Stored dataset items

@[simp] theorem storeChunk_tbl (q : Nat) (d : List Byte) (s : State) : (storeChunk q d s).tbl = s.tbl := rfl
@[simp] theorem storeChunk_tblv (q : Nat) (d : List Byte) (s : State) : (storeChunk q d s).tblv = s.tblv := rfl
@[simp] theorem storeChunk_g (q : Nat) (d : List Byte) (s : State) : (storeChunk q d s).g = s.g := rfl
@[simp] theorem storeChunk_gv (q : Nat) (d : List Byte) (s : State) : (storeChunk q d s).gv = s.gv := rfl
@[simp] theorem storeChunk_gout (q : Nat) (d : List Byte) (s : State) : (storeChunk q d s).gout = s.gout := rfl
@[simp] theorem storeChunk_key (q : Nat) (d : List Byte) (s : State) : (storeChunk q d s).key = s.key := rfl
@[simp] theorem storeChunk_keyv (q : Nat) (d : List Byte) (s : State) : (storeChunk q d s).keyv = s.keyv := rfl
@[simp] theorem storeChunk_ictr (q : Nat) (d : List Byte) (s : State) : (storeChunk q d s).ictr = s.ictr := rfl
@[simp] theorem storeChunk_ictrv (q : Nat) (d : List Byte) (s : State) : (storeChunk q d s).ictrv = s.ictrv := rfl
@[simp] theorem storeChunk_ctx (q : Nat) (d : List Byte) (s : State) : (storeChunk q d s).ctx = (ctrCrypt s.ctx d).2 := rfl
@[simp] theorem storeChunk_ctxv (q : Nat) (d : List Byte) (s : State) : (storeChunk q d s).ctxv = s.ctxv := rfl
@[simp] theorem storeChunk_hoff (q : Nat) (d : List Byte) (s : State) : (storeChunk q d s).hoff = s.hoff := rfl
@[simp] theorem storeChunk_seed (q : Nat) (d : List Byte) (s : State) : (storeChunk q d s).seed = s.seed := rfl
@[simp] theorem storeChunk_len (q : Nat) (d : List Byte) (s : State) : (storeChunk q d s).len = s.len := rfl
@[simp] theorem storeChunk_chunk (q : Nat) (d : List Byte) (s : State) : (storeChunk q d s).chunk = s.chunk := rfl
@[simp] theorem storeChunk_req (q : Nat) (d : List Byte) (s : State) : (storeChunk q d s).req = s.req := rfl
@[simp] theorem storeChunk_tgot (q : Nat) (d : List Byte) (s : State) : (storeChunk q d s).tgot = s.tgot := rfl
@[simp] theorem storeChunk_soff (q : Nat) (d : List Byte) (s : State) : (storeChunk q d s).soff = s.soff + BitVec.ofNat 32 d.length := rfl
@[simp] theorem storeChunk_olen (q : Nat) (d : List Byte) (s : State) : (storeChunk q d s).olen = s.olen := rfl
@[simp] theorem storeChunk_obuf (q : Nat) (d : List Byte) (s : State) : (storeChunk q d s).obuf = Memory.writeBytes s.obuf s.soff.toNat (ctrCrypt s.ctx d).1 := rfl
@[simp] theorem storeChunk_tshort (q : Nat) (d : List Byte) (s : State) : (storeChunk q d s).tshort = s.tshort := rfl
@[simp] theorem storeChunk_sshort (q : Nat) (d : List Byte) (s : State) : (storeChunk q d s).sshort = streamShort s.sshort d.length q := rfl
@[simp] theorem storeChunk_err (q : Nat) (d : List Byte) (s : State) : (storeChunk q d s).err = s.err := rfl
@[simp] theorem storeChunk_ecode (q : Nat) (d : List Byte) (s : State) : (storeChunk q d s).ecode = s.ecode := rfl
@[simp] theorem storeChunk_hdr (q : Nat) (d : List Byte) (s : State) : (storeChunk q d s).hdr = s.hdr := rfl
@[simp] theorem storeChunk_src (q : Nat) (d : List Byte) (s : State) : (storeChunk q d s).src = s.src := rfl
@[simp] theorem storeChunk_trace (q : Nat) (d : List Byte) (s : State) : (storeChunk q d s).trace = s.trace := rfl
@[simp] theorem storeChunk_host (q : Nat) (d : List Byte) (s : State) : (storeChunk q d s).host = s.host := rfl
@[simp] theorem storeChunk_ret (q : Nat) (d : List Byte) (s : State) : (storeChunk q d s).ret = s.ret := rfl
@[simp] theorem storeChunk_waiting (q : Nat) (d : List Byte) (s : State) : (storeChunk q d s).waiting = s.waiting := rfl

@[simp] theorem installTable_tbl (max : Nat) (d : List Byte) (s : State) : (installTable max d s).tbl = tableOf d := by simp only [installTable]
@[simp] theorem installTable_tblv (max : Nat) (d : List Byte) (s : State) : (installTable max d s).tblv = true := by simp only [installTable]
@[simp] theorem installTable_g (max : Nat) (d : List Byte) (s : State) : (installTable max d s).g = s.g := by simp only [installTable]
@[simp] theorem installTable_gv (max : Nat) (d : List Byte) (s : State) : (installTable max d s).gv = s.gv := by simp only [installTable]
@[simp] theorem installTable_gout (max : Nat) (d : List Byte) (s : State) : (installTable max d s).gout = s.gout := by simp only [installTable]
@[simp] theorem installTable_key (max : Nat) (d : List Byte) (s : State) : (installTable max d s).key = s.key := by simp only [installTable]
@[simp] theorem installTable_keyv (max : Nat) (d : List Byte) (s : State) : (installTable max d s).keyv = s.keyv := by simp only [installTable]
@[simp] theorem installTable_ictr (max : Nat) (d : List Byte) (s : State) : (installTable max d s).ictr = s.ictr := by simp only [installTable]
@[simp] theorem installTable_ictrv (max : Nat) (d : List Byte) (s : State) : (installTable max d s).ictrv = s.ictrv := by simp only [installTable]
@[simp] theorem installTable_ctx (max : Nat) (d : List Byte) (s : State) : (installTable max d s).ctx = s.ctx := by simp only [installTable]
@[simp] theorem installTable_ctxv (max : Nat) (d : List Byte) (s : State) : (installTable max d s).ctxv = s.ctxv := by simp only [installTable]
@[simp] theorem installTable_hoff (max : Nat) (d : List Byte) (s : State) : (installTable max d s).hoff = s.hoff := by simp only [installTable]
@[simp] theorem installTable_seed (max : Nat) (d : List Byte) (s : State) : (installTable max d s).seed = s.seed := by simp only [installTable]
@[simp] theorem installTable_len (max : Nat) (d : List Byte) (s : State) : (installTable max d s).len = s.len := by simp only [installTable]
@[simp] theorem installTable_chunk (max : Nat) (d : List Byte) (s : State) : (installTable max d s).chunk = s.chunk := by simp only [installTable]
@[simp] theorem installTable_req (max : Nat) (d : List Byte) (s : State) : (installTable max d s).req = s.req := by simp only [installTable]
@[simp] theorem installTable_tgot (max : Nat) (d : List Byte) (s : State) : (installTable max d s).tgot = BitVec.ofNat 32 d.length := by simp only [installTable]
@[simp] theorem installTable_soff (max : Nat) (d : List Byte) (s : State) : (installTable max d s).soff = s.soff := by simp only [installTable]
@[simp] theorem installTable_olen (max : Nat) (d : List Byte) (s : State) : (installTable max d s).olen = s.olen := by simp only [installTable]
@[simp] theorem installTable_obuf (max : Nat) (d : List Byte) (s : State) : (installTable max d s).obuf = s.obuf := by simp only [installTable]
@[simp] theorem installTable_tshort (max : Nat) (d : List Byte) (s : State) : (installTable max d s).tshort = loadShort d.length max := by simp only [installTable]
@[simp] theorem installTable_sshort (max : Nat) (d : List Byte) (s : State) : (installTable max d s).sshort = s.sshort := by simp only [installTable]
@[simp] theorem installTable_err (max : Nat) (d : List Byte) (s : State) : (installTable max d s).err = s.err := by simp only [installTable]
@[simp] theorem installTable_ecode (max : Nat) (d : List Byte) (s : State) : (installTable max d s).ecode = s.ecode := by simp only [installTable]
@[simp] theorem installTable_hdr (max : Nat) (d : List Byte) (s : State) : (installTable max d s).hdr = s.hdr := by simp only [installTable]
@[simp] theorem installTable_src (max : Nat) (d : List Byte) (s : State) : (installTable max d s).src = s.src := by simp only [installTable]
@[simp] theorem installTable_trace (max : Nat) (d : List Byte) (s : State) : (installTable max d s).trace = s.trace := by simp only [installTable]
@[simp] theorem installTable_host (max : Nat) (d : List Byte) (s : State) : (installTable max d s).host = s.host := by simp only [installTable]
@[simp] theorem installTable_ret (max : Nat) (d : List Byte) (s : State) : (installTable max d s).ret = s.ret := by simp only [installTable]
@[simp] theorem installTable_waiting (max : Nat) (d : List Byte) (s : State) : (installTable max d s).waiting = s.waiting := by simp only [installTable]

= WHAT THE TASK ASKS =
All that should be written out is the stretch of lines above between the one holding "s.len := rfl" and the one holding "s.olen := rfl", inclusive, exactly as given.

= ANSWER BELOW =
@[simp] theorem storeChunk_len (q : Nat) (d : List Byte) (s : State) : (storeChunk q d s).len = s.len := rfl
@[simp] theorem storeChunk_chunk (q : Nat) (d : List Byte) (s : State) : (storeChunk q d s).chunk = s.chunk := rfl
@[simp] theorem storeChunk_req (q : Nat) (d : List Byte) (s : State) : (storeChunk q d s).req = s.req := rfl
@[simp] theorem storeChunk_tgot (q : Nat) (d : List Byte) (s : State) : (storeChunk q d s).tgot = s.tgot := rfl
@[simp] theorem storeChunk_soff (q : Nat) (d : List Byte) (s : State) : (storeChunk q d s).soff = s.soff + BitVec.ofNat 32 d.length := rfl
@[simp] theorem storeChunk_olen (q : Nat) (d : List Byte) (s : State) : (storeChunk q d s).olen = s.olen := rfl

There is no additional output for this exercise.